Medicare currently assumes that “costly” (in excess of $1 million) imaging machines, such as MRI and CT scanners, are used 25 hours per week (50 percent of the time that providers are assumed to be open for business).

Believed to be following the advice of MedPAC, CMS recalculated utilization rates for radiation therapy equipment used in freestanding cancer treatment centers at an assumed rate of 90 percent.

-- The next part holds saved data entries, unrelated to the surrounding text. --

/-- Slice states (R407, R410, R412, R414): a created slice is ACTIVE with sched_weight 1 and every other quota 0; a quiesce stops it and completes once
what its doorbells covered is fetched; reset and destroy are accepted in QUIESCED or ERROR only, wait until every tag of the slice has its entry, and
leave no object of the slice, and destroy unbinds its PASIDs and returns its quotas; a QUIESCING slice with nothing in flight is QUIESCED. In part the
model's choices: log entries 100 and 125. -/
def Obligations.SliceStates : Prop :=
  (∀ (sr tag a sl : Nat) (s : State) (j : Job), s.sliceNext sr tag 0x88 [(8, 1)] j → j.p 0 = 0 → a = dby j.desc 8 1 → sl = j.slice →
    (a = 0 → (s.slice sl).state = .absent → answers (.sliceCtl sr tag) s fun t => t.reports sr tag stSuccess ∧ (t.slice sl).state = .active ∧ t.rd (R.SLC_QUOTA sl) = 2 ^ 192 ∧
      (∀ n, n ≠ sl → t.slice n = s.slice n)) ∧
    (a = 0 → (s.slice sl).state ≠ .absent → answers (.sliceCtl sr tag) s fun t => t.reports sr tag stSliceState ∧ t.slices = s.slices) ∧
    (1 ≤ a → a ≤ 4 → sl = 0 → answers (.sliceCtl sr tag) s fun t => t.reports sr tag stSliceState ∧ t.slices = s.slices) ∧
    (a = 1 → sl ≠ 0 → (s.slice sl).state = .active → answers (.sliceCtl sr tag) s fun t => (t.slice sl).state = .quiescing ∧ (∀ n, n ≠ sl → t.slice n = s.slice n) ∧
      (s.allFetched sl = true → t.reports sr tag stSuccess) ∧ (s.allFetched sl = false → t.ring.unwritten = s.ring.unwritten)) ∧
    (a = 2 → sl ≠ 0 → ((s.slice sl).state = .quiescing ∨ (s.slice sl).state = .quiesced) →
      answers (.sliceCtl sr tag) s fun t => t.reports sr tag stSuccess ∧ (t.slice sl).state = .active) ∧
    ((a = 3 ∨ a = 4) → sl ≠ 0 → ((s.slice sl).state = .active ∨ (s.slice sl).state = .quiescing ∨ (s.slice sl).state = .orphaned) →
      answers (.sliceCtl sr tag) s fun t => t.reports sr tag stSliceBusy ∧ t.slices = s.slices) ∧
    (a = 3 → sl ≠ 0 → ((s.slice sl).state = .quiesced ∨ (s.slice sl).state = .error) →
      exec (.sliceCtl sr tag) s = .next (s.updJob sr tag (fun k => { k with phase := .running, prog := [3] }))) ∧
    (a = 4 → sl ≠ 0 → ((s.slice sl).state = .quiesced ∨ (s.slice sl).state = .error) → (∀ x ∈ s.xlt.asids, x.2.slice ≠ sl) → s.drained sl = false →
      exec (.sliceCtl sr tag) s = .next s) ∧
    (a = 4 → sl ≠ 0 → ((s.slice sl).state = .quiesced ∨ (s.slice sl).state = .error) → (∀ x ∈ s.xlt.asids, x.2.slice ≠ sl) → s.drained sl = true →
      answers (.sliceCtl sr tag) s fun t => t.reports sr tag stSuccess ∧ (t.slice sl).state = .absent ∧ t.emptied sl ∧ (∀ p ∈ t.pasids, p.2 ≠ sl) ∧
        t.rd (R.SLC_QUOTA sl) = 0)) ∧
  (∀ (sr tag : Nat) (s : State) (j : Job), s.job sr tag = some j → j.phase = .running → dOpcode j.desc = 0x88 → j.p 0 = 3 →
    ((s.clk.dieResets ≠ [] ∨ s.drained j.slice = false) → exec (.sliceResetDone sr tag) s = .next s) ∧
    (s.clk.dieResets = [] → s.drained j.slice = true → answers (.sliceResetDone sr tag) s fun t => t.reports sr tag stSuccess ∧ (t.slice j.slice).state = .active ∧ t.emptied j.slice ∧ t.pasids = s.pasids ∧ t.ring.unwritten.length = s.ring.unwritten.length + 1)) ∧
  (∀ (sl : Nat) (s : State),
    ((s.slice sl).state = .quiescing → s.quiet sl = true → answers (.sliceQuiesced sl) s fun t => (t.slice sl).state = .quiesced ∧ t.mem = s.mem ∧ t.tmt = s.tmt ∧ t.pipes = s.pipes ∧
      t.kce = s.kce ∧ t.ring.unwritten = s.ring.unwritten) ∧
    (s.quiet sl = false → exec (.sliceQuiesced sl) s = .next s))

“Setting the equipment use factor at 25 hours per week—rather than at a higher level—has led to higher PE RVUs for these services,” MedPAC states in a March 2009 report. “Higher payment rates encourage providers with low expected volume to purchase expensive imaging machines. Once providers purchase machines, they have an incentive to use them as frequently as possible. Indeed, there is evidence that MRI and CT machines are used much more frequently than Medicare assumes. Medicare should adopt a normative standard in which providers are assumed to use expensive imaging machines at close to full capacity (45 hours per week, or 90 percent of the time that providers are assumed to be open).”

ASTRO begs to differ.

A new survey by dmrkynetec, commissioned by ASTRO, shows that Medicare’s proposed rate is “inappropriate,” according to Patricia Eifel, M.D., FASTRO, chairman of ASTRO and a professor of radiation oncology at M.D. Anderson Cancer Center in Houston.

“We are hopeful CMS will accept the findings of this independent research study and change its course regarding proposed cuts to radiation oncology. Otherwise, we are extremely fearful that these wrongful cuts will contribute to causing many cancer clinics to close or stop treating Medicare patients, denying many patients access to the care they need to fight cancer.”